Both IPFS and Swarm have built-in security features. IPFS uses cryptographic hashing to ensure data integrity. Each file and each block within a file is given a unique hash, which serves as its address. This ensures that the data hasn’t been tampered with. Swarm, on the other hand, uses the Ethereum blockchain for its security. It leverages Ethereum’s smart contracts to handle microtransactions for data storage and retrieval, ensuring a secure and trustless system.

How does IPFS handle large files?

IPFS handles large files by splitting them into smaller blocks. Each block is given a unique hash, which is used to retrieve the block. This allows IPFS to handle large files efficiently, as each block can be retrieved independently and in parallel. This also ensures that the same data isn’t stored multiple times, saving storage space.

How does Swarm handle data privacy?

Swarm handles data privacy through its obfuscation feature. When a file is uploaded to Swarm, it is split into chunks and distributed across various nodes. The nodes only know the hash of the chunks they store, not the content or the origin of the chunks. This ensures that the data is private and secure.

What types of applications can be built using IPFS and Swarm?

IPFS and Swarm can be used to build a wide range of applications. These include decentralized websites, peer-to-peer applications, collaborative applications, streaming services, and more. By leveraging the decentralized and redundant storage features of IPFS and Swarm, developers can build applications that are resistant to censorship and data loss.

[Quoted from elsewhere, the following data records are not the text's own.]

/-! ### Turns (R151 to R153, R158) -/

/-- Offsets of the counters of Table 17. -/
def refreshAtSlotAt (s : Nat) : Nat := stackBase s + 0x020
def refreshAtYieldAt (s : Nat) : Nat := stackBase s + 0x028
def refreshForcedAt (s : Nat) : Nat := stackBase s + 0x030
def refreshPostponedAt (s : Nat) : Nat := stackBase s + 0x038
def bawRefusalsAt (s : Nat) : Nat := stackBase s + 0x058

/-- The activations that the cell still has to make up to its next yield point, from the stream row that it reads now. -/
def Dev.segmentOpens (d : Dev) (st i c : Nat) : List Nat :=
  let x := d.bcell (cellKey st i c)
  match x.work with
  | .seq =>
    match x.runs.head?.bind (d.slotOf st) with
    | some s => s.segmentOpens st i c x.storePos x.row (s.words.drop x.pc)
    | none => []
  | .scan =>
    match (d.stk st).scan, x.scan with
    | some y, some n => y.segmentOpens c n x.row
    | _, _ => []
  | .none => []

/-- Activations of die `i` in the 20 ns before cycle `t`, and those that tBAW has put off to cycle `t` and later (R152). -/
def Dev.recentActs (d : Dev) (st i t : Nat) : List Nat := (d.actsOf st i t).filter (fun a => decide (a < t))
def Dev.laterActs (d : Dev) (st i t : Nat) : List Nat := (d.actsOf st i t).filter (fun a => decide (t ≤ a))

/-- The activations of die `i` once the turn of cycle `t` has made one: it goes first, and what was put off follows (R153). -/
def Dev.actsAfter (d : Dev) (st i t : Nat) : List Nat :=
  let n := bawCount ((d.stk st).ruleOf i)
  let win := windowCycles (d.tdie (st / 4)).active
  (d.laterActs st i t).foldl (fun l a => l ++ [nextAct l n win (max a (t + 1))]) (d.recentActs st i t ++ [t])

/-- The turn of cycle `t` of die `i` is used (R153). -/
def Dev.useTurn (d : Dev) (st i t : Nat) : Dev :=
  d.modStk st (fun x => { x with bauNow := max x.bauNow t, turnAt := Tab.write (fun _ => 0) x.turnAt i (t + 1) })

/-- The activation is made: tBAW counts it, the row buffer of its bank turns to the stream, and the cell streams with one
more row open; what came late to its yield point now waits for the next one (R165), and what it served is behind it. -/
def Dev.activate (d : Dev) (st i c t : Nat) (row : Option Nat) : Dev :=
  let d1 := d.modStk st (fun x => { x with
    acts := Tab.write (fun _ => []) x.acts i (d.actsAfter st i t)
    rowBufs := match row with
      | some r => Tab.write (fun _ => none) x.rowBufs (i * 128 + r / 10240) none
      | none => x.rowBufs })
  let d2 := { d1 with served := d1.served.filter (fun e => decide (e.1 ≠ cellKey st i c)) }
  d2.modBcell (cellKey st i c) (fun x => { x with
    phase := .streaming
    rowsAhead := x.rowsAhead + (if row.isSome then 1 else 0)
    waiting := x.waiting ++ x.late
    late := [] })

/-- The stream activation of a turn that tBAW may refuse; `rs` is the rule set that it obeys. -/
def Dev.tryActivate (d : Dev) (st i c t rs : Nat) (row : Option Nat) : Dev :=
  let d1 := d.useTurn st i t
  if (d.recentActs st i t).length < bawCount rs then d1.activate st i c t row else d1.bump (bawRefusalsAt st)

/-- The cell serves accesses: one that it has come to serve is not yet made (R165). -/
def Dev.serves (d : Dev) (ck : Nat) : Bool := (d.servedAt ck).any d.works

/-- STREAM_ACTIVATION in the turn of cycle `t`, which a die uses once: a start or resume within tPIM_CAP and tBAW, once the cell
has served its accesses, or the next stream row of a running stream within tBAW (R153, R158, R165). -/
def Dev.turn (d : Dev) (st i c t : Nat) : Dev :=
  let x := d.bcell (cellKey st i c)
  let s := d.stk st
  let rows := d.segmentOpens st i c
  if t % 64 ≠ c || x.refreshing || !d.stackRuns st || t < Tab.read (fun _ => 0) s.turnAt i then d
  else
    match x.phase with
    | .wantTurn =>
      if pimCap s.inForce < d.streaming st i + 1 || d.serves (cellKey st i c) then d else d.tryActivate st i c t s.inForce rows.head?
    | .streaming =>
      match rows[x.rowsAhead]? with
      | some r => d.tryActivate st i c t (s.ruleOf i) (some r)
      | none => d
    | _ => d

/-! ### Bank accesses (R165, R168) -/

/-- An access reaches the banks: a hit is served; otherwise it waits for every busy cell that it needs. -/
def Dev.bankAccess (d : Dev) (a : Access) : Dev :=
  match d.barred (whoOf a.who a.hint) a.addr with
  | some e => d.stoppedFor a.who a.hint e
  | none => d.performAccess a

/-- The wait goes on at another cell. -/
def Dev.waitsElsewhere (d : Dev) (ck : Nat) (a : Access) : Bool :=
  ((d.accessCells (a.addr / 512 * 512) 512).filter (fun k => decide (k ≠ ck))).any (fun k =>
    (d.bcell k).waiting.contains (.access a) || (d.bcell k).late.contains (.access a))

/-- The cell has come to serve the party: its access may be made, and the cell does not go on before it is. -/
def Dev.serveParty (d : Dev) (ck : Nat) (p : Party) : Dev :=
  if d.served.contains (ck, p) then d else { d with served := d.served ++ [(ck, p)] }

/-- Serve what waited for the cell, in order of arrival: an access that waits for other cells too is made when the last of
them serves it; another party makes its access again (log 11). -/
def Dev.serveCell (d : Dev) (ck : Nat) (l : List Wait) : Dev :=
  match l with
  | [] => d
  | .party p :: r => (d.serveParty ck p).serveCell ck r
  | .access a :: r =>
    let d1 := d.serveParty ck (whoOf a.who a.hint).party
    (if d.waitsElsewhere ck a then d1 else d1.performAccess a).serveCell ck r

/-! ### Yield points and refresh (R163, R165, R211) -/

/-- The cell is free: it serves all that waits for it. -/
def Dev.freeCell (d : Dev) (ck : Nat) : Dev :=
  let x := d.bcell ck
  (d.setBcell ck { x with work := .none, phase := .idle, waiting := [], late := [] }).serveCell ck (x.waiting ++ x.late)

/-- What the cell does after its yield point: it asks for a turn, for its sequence or its scan, or it is free. The dispatches
that wait at a scan's yield point run, one after another, before the scan's next segment; then the scan reloads its query
(R144, R211; log 110). -/
def Dev.resume (d : Dev) (st ck : Nat) : Dev :=
  let x := d.bcell ck
  match x.work with
  | .seq => d.setBcell ck { x with phase := .wantTurn }
  | .scan =>
    if !x.runs.isEmpty then
      ((if x.scan.isSome then d.bumpBy (scanInterleavesAt st) x.runs.length else d).modBcell ck (fun y =>
        { y with before := y.runs.length })).modBcell ck BCell.begin
    else if x.scan.isSome then d.setBcell ck { x with phase := .wantTurn }
    else d.freeCell ck
  | .none =>
    if x.scan.isSome && (x.before = 0 || x.runs.isEmpty) then (d.loadQuery st ck).modBcell ck (fun y => { y with work := .scan, phase := .wantTurn })
    else if x.runs.isEmpty then d.freeCell ck
    else d.setBcell ck x.begin

/-- The cell has deltas outstanding (R148). -/
def Dev.cellDeltas (d : Dev) (st i c : Nat) : Bool := (d.stk st).deltas.any (fun e => decide (e.cell = 64 * i + c))

/-- The cell begins a refresh, which closes the row buffers of both its banks (R161). -/
def Dev.startRefresh (d : Dev) (st i c : Nat) (x : BCell) : Dev :=
  (d.setBcell (cellKey st i c) { x with refreshing := true }).modStk st (fun y => { y with
    rowBufs := Tab.write (fun _ => none) (Tab.write (fun _ => none) y.rowBufs (i * 128 + 2 * c) none) (i * 128 + 2 * c + 1)
      none })

/-- The stripe still holds the cell at its yield point: it is locked, or waits for its reconstruction (R147, R302). -/
def Dev.stillHeld (d : Dev) (st : Nat) (p : Stripe) : Bool := d.stripeLocked st p || !((d.stk st).waitsOf p).isEmpty

/-- The cell has served its yield point: it resumes, or stays there while a stripe holds it. -/
def Dev.afterYield (d : Dev) (st i c : Nat) (h : Option Stripe) : Dev :=
  let ck := cellKey st i c
  match h with
  | some p =>
    if d.stillHeld st p then d.modBcell ck (fun x => { x with phase := .atYield false, waiting := x.waiting ++ x.late, late := [] })
    else (d.modBcell ck (fun x => { x with holds := none })).resume st ck
  | none => d.resume st ck

/-- A yield point is served (R163, R165): once the cell's own deltas are applied (R148, R307), refreshes that fell due there,
postponed ones, one pulled in at a slot when none was postponed; then the accesses that waited. -/
def Dev.serveYield (d : Dev) (st i c : Nat) (ref : Bool) : Dev :=
  let ck := cellKey st i c
  let x := d.bcell ck
  if d.cellDeltas st i c then d
  else if 0 < x.due then d.startRefresh st i c { x with due := x.due - 1, phase := .atYield ref }
  else if 0 < x.postponed then
    (d.startRefresh st i c { x with postponed := x.postponed - 1, phase := .atYield false }).bump (refreshAtYieldAt st)
  else if ref && !x.ahead then
    (d.startRefresh st i c { x with ahead := true, phase := .atYield false }).bump (refreshAtSlotAt st)
  else ((d.setBcell ck { x with phase := .wantTurn, waiting := [] }).serveCell ck x.waiting).afterYield st i c x.holds

/-- A cell in a stack that has stopped, or that waits for its turn there, serves what waits for it (R165). -/
def Dev.serveStopped (d : Dev) (ck : Nat) : Dev :=
  let x := d.bcell ck
  (d.setBcell ck { x with waiting := [], late := [] }).serveCell ck (x.waiting ++ x.late)

/-- YIELD_POINT. A scanning cell first comes to the end of its segment; a cell whose turn will not come, because its
stack has stopped, serves its accesses. -/
def Dev.yieldPoint (d : Dev) (st i c : Nat) : Dev :=
  let ck := cellKey st i c
  let x := d.bcell ck
  if x.refreshing then d
  else
    match x.phase with
    | .atYield ref => d.serveYield st i c ref
    | .streaming =>
      if !d.stackRuns st then d.serveStopped ck
      else if x.work = .scan then
        let d1 := d.scanSegment st i c
        match (d1.bcell ck).phase with
        | .atYield ref => d1.serveYield st i c ref
        | _ => d1
      else d
    | .wantTurn => if d.stackRuns st then d else d.serveStopped ck
    | .idle => d

/-- REFRESH_DUE (R163). Outside a segment the refresh comes at once: after one in progress, and at a yield point after the
cell's own deltas (R307). -/
def Dev.refreshDue (d : Dev) (st i c : Nat) : Dev :=
  let ck := cellKey st i c
  let x := d.bcell ck
  let begin := if x.refreshing || (x.phase ≠ .idle && d.cellDeltas st i c) then d.setBcell ck { x with due := x.due + 1 }
    else d.startRefresh st i c x
  if x.ahead then d.setBcell ck { x with ahead := false }
  else if !x.inSegment then begin
  else if x.postponed < 4 then (d.setBcell ck { x with postponed := x.postponed + 1 }).bump (refreshPostponedAt st)
  else (if x.refreshing then d.setBcell ck { x with due := x.due + 1 } else d.startRefresh st i c x).bump (refreshForcedAt st)

/-- REFRESH_DONE (R161): the next refresh that is due follows; a cell outside a segment serves what waited for the refresh. -/
def Dev.refreshDone (d : Dev) (st i c : Nat) : Dev :=
  let ck := cellKey st i c
  let x := d.bcell ck
  if !x.refreshing then d
  else if 0 < x.due then d.setBcell ck { x with due := x.due - 1 }
  else if x.phase = .idle || x.phase = .wantTurn then
    (d.setBcell ck { x with refreshing := false, waiting := [] }).serveCell ck x.waiting
  else d.setBcell ck { x with refreshing := false }

/-! ### The stack cache (R169) -/

/-- Every line of the cache of stack `st` loses its protection. -/
def Dev.dropKeep (d : Dev) (st : Nat) : Dev :=
  d.modStk st (fun x => { x with cache := x.cache.map (fun e => (e.1, e.2.map (fun l => { l with prot := false }))) })

/-! ### Meanings -/

/-- STACK_SEQ (R144). -/
def execStackSeq (r : Region) (b : Blk) (s : State) : Result State :=
  s.always fun d => d.sendDispatch (blkNo r b) 0x20

/-- STACK_SCAN (R202). -/
def execStackScan (r : Region) (b : Blk) (s : State) : Result State :=
  s.always fun d => d.sendDispatch (blkNo r b) 0x21

/-- STACK_DISPATCH (R144, R202). -/
def execStackDispatch (st : Stack) (s : State) : Result State := s.always fun d => d.dispatch st.val

/-- STREAM_ACTIVATION (R153). -/
def execStreamActivation (st : Stack) (i : Fin 16) (c : BankCell) (cycle : Nat) (s : State) : Result State :=
  s.always fun d => d.turn st.val i.val c.val cycle

/-- YIELD_POINT (R163, R165). -/
def execYieldPoint (st : Stack) (i : Fin 16) (c : BankCell) (s : State) : Result State :=
  s.always fun d => d.yieldPoint st.val i.val c.val

/-- BANK_ACCESS (R165, R168). -/
def execBankAccess (who : Accessor) (hint : Hint) (addr : BitVec 48) (len : Nat) (wdata : Option (List Byte)) (s : State) :
    Result State :=
  s.checked (wellFormed (.bankAccess who hint addr len wdata)) fun d => d.bankAccess ⟨who, hint, addr.toNat, len, wdata⟩

/-- REFRESH_DUE (R163); in self-refresh the dies refresh themselves (R164). -/
def execRefreshDue (st : Stack) (i : Die) (c : BankCell) (s : State) : Result State :=
  s.always fun d => d.when (d.stackPresent st.val && d.clk.stackAwake.getLsbD st.val) fun d => d.refreshDue st.val i.val c.val

/-- REFRESH_DONE (R161). -/
def execRefreshDone (st : Stack) (i : Die) (c : BankCell) (s : State) : Result State :=
  s.always fun d => d.refreshDone st.val i.val c.val

/-- A write of 1 to DROP_KEEP (R169, Table 22): protection ends, and the bit reads 1 until time passes. -/
def Dev.startDrop (d : Dev) (st : Nat) : Dev := (d.dropKeep st).modStk st (fun x => { x with dropKeep := true })

/-- DROP_KEEP (R169): a write of 1 to `STACK_CACHE_CTL.DROP_KEEP`, which reads 1 until the next tick (log 5). -/
def execDropKeep (st : Stack) (s : State) : Result State :=
  s.hosted (.dropKeep st) fun d => d.when (d.hostReady && d.stackPresent st.val) fun d => d.startDrop st.val

end Sys2Proof.Machine
end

How does IPFS handle data retrieval?

IPFS handles data retrieval through its Distributed Hash Table (DHT). When a user requests a file, IPFS uses the DHT to find the nodes that hold the blocks of the file. The blocks are then retrieved and assembled to form the original file. This ensures efficient and fast data retrieval.

How does Swarm handle data distribution?

Swarm handles data distribution through its network of nodes. When a file is uploaded to Swarm, it is split into chunks and distributed across various nodes. The nodes then replicate the chunks to other nodes, ensuring that the data is distributed evenly across the network. This ensures data availability and redundancy.